What needs to be done:
Return each line, exactly as given, from the one containing "else storeRegion off r v s" through the end of the entries below, and skip the rest.

Data in this exercise:

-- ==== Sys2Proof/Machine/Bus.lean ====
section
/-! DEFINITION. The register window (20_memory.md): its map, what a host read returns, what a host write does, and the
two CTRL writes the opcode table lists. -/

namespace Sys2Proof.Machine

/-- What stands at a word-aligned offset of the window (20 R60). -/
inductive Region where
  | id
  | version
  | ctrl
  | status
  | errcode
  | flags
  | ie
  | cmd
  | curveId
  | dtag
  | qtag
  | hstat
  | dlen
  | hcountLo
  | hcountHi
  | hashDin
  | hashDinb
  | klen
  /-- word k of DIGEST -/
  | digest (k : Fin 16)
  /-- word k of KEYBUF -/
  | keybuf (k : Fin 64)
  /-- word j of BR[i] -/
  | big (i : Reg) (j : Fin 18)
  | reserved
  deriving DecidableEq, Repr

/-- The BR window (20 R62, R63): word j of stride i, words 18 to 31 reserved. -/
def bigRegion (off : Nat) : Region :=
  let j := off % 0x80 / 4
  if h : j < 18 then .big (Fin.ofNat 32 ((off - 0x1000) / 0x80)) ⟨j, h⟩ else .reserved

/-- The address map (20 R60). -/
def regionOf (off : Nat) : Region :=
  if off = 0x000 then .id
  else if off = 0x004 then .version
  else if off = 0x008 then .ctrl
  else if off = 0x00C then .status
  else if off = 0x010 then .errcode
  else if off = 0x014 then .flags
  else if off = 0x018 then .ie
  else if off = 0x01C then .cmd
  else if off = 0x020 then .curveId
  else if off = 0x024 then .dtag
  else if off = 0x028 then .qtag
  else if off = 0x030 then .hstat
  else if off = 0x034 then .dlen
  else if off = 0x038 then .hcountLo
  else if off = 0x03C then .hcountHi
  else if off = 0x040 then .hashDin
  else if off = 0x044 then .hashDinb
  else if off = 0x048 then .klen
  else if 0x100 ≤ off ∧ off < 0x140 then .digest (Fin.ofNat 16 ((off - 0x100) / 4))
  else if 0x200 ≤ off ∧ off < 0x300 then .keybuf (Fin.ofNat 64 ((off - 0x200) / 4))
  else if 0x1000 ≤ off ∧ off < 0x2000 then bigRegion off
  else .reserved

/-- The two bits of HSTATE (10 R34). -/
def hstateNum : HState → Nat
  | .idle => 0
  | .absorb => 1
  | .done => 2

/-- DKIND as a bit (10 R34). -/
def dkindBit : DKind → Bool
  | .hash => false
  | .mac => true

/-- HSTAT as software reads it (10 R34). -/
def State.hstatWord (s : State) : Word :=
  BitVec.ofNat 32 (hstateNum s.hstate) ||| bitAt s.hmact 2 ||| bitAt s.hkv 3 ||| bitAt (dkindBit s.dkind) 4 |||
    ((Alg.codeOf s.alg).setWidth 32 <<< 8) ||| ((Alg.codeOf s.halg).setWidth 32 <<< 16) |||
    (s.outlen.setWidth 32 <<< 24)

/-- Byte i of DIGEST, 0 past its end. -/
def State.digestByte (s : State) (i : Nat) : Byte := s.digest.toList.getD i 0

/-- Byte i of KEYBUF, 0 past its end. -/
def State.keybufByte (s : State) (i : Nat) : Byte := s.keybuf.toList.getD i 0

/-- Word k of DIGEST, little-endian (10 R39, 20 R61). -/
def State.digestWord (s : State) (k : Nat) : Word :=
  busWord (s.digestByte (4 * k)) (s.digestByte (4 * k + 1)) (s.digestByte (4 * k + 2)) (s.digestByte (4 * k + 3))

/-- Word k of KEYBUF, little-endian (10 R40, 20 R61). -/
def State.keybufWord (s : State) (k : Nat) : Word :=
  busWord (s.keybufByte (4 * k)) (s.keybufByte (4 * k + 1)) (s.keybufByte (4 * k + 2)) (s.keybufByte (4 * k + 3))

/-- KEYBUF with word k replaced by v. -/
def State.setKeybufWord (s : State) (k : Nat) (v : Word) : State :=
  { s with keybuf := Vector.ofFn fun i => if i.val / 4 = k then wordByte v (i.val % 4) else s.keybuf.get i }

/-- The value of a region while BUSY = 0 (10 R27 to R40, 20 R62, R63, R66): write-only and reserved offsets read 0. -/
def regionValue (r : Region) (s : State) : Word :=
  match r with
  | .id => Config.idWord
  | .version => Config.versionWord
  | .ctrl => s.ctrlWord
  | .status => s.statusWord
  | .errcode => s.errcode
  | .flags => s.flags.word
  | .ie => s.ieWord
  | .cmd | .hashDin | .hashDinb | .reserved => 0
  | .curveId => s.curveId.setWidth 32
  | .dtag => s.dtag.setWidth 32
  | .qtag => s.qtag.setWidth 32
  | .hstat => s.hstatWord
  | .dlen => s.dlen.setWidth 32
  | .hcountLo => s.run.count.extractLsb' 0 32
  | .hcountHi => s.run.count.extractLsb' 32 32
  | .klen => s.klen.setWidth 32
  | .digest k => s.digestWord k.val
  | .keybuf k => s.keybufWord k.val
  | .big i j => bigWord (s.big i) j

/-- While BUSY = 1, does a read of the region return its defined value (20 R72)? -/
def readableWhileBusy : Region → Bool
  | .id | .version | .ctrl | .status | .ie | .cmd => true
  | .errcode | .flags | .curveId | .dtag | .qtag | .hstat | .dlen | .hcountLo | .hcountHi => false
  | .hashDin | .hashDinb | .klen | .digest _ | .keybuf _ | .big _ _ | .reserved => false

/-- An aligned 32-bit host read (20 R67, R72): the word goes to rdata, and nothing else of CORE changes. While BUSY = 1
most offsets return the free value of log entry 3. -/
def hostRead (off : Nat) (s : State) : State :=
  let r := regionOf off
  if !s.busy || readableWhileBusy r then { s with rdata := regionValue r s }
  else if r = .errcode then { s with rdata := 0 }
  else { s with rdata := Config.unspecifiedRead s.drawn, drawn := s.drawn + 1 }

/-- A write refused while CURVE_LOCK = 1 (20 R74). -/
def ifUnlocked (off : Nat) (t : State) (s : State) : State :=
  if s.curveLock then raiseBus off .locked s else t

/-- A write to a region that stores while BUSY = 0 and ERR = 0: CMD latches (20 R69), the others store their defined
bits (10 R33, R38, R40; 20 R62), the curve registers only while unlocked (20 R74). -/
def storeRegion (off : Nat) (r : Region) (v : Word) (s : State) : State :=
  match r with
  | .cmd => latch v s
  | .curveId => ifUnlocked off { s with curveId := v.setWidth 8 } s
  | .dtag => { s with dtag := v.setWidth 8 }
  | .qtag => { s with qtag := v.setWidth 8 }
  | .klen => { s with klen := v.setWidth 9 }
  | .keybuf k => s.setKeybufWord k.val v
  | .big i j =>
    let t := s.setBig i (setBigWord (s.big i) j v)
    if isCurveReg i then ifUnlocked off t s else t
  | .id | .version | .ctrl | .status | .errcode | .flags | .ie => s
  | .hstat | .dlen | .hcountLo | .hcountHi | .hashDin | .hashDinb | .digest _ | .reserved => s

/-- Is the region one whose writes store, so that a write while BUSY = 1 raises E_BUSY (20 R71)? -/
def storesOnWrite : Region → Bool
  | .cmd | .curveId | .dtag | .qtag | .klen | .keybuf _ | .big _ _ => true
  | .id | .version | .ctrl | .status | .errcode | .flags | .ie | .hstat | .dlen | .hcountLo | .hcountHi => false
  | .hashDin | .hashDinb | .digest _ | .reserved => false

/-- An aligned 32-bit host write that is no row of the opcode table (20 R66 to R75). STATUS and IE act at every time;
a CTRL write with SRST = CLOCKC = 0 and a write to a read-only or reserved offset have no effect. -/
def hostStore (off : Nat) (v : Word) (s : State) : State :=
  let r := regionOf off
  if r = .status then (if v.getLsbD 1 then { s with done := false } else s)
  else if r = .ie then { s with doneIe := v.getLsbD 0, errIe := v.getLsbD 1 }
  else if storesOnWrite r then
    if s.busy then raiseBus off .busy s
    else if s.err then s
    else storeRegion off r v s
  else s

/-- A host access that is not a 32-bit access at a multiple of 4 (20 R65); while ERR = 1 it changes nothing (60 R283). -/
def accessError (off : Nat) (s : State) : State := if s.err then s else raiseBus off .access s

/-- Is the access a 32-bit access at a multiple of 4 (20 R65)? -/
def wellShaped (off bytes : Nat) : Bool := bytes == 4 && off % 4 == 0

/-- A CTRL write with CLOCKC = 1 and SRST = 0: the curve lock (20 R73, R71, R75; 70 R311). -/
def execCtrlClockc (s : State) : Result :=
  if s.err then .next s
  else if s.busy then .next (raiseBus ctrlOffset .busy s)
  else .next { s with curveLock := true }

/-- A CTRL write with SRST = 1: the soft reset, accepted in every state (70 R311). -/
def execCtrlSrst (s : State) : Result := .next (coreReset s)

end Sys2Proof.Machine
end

Result of the task:
    else storeRegion off r v s
  else s

/-- A host access that is not a 32-bit access at a multiple of 4 (20 R65); while ERR = 1 it changes nothing (60 R283). -/
def accessError (off : Nat) (s : State) : State := if s.err then s else raiseBus off .access s

/-- Is the access a 32-bit access at a multiple of 4 (20 R65)? -/
def wellShaped (off bytes : Nat) : Bool := bytes == 4 && off % 4 == 0

/-- A CTRL write with CLOCKC = 1 and SRST = 0: the curve lock (20 R73, R71, R75; 70 R311). -/
def execCtrlClockc (s : State) : Result :=
  if s.err then .next s
  else if s.busy then .next (raiseBus ctrlOffset .busy s)
  else .next { s with curveLock := true }

/-- A CTRL write with SRST = 1: the soft reset, accepted in every state (70 R311). -/
def execCtrlSrst (s : State) : Result := .next (coreReset s)

end Sys2Proof.Machine
end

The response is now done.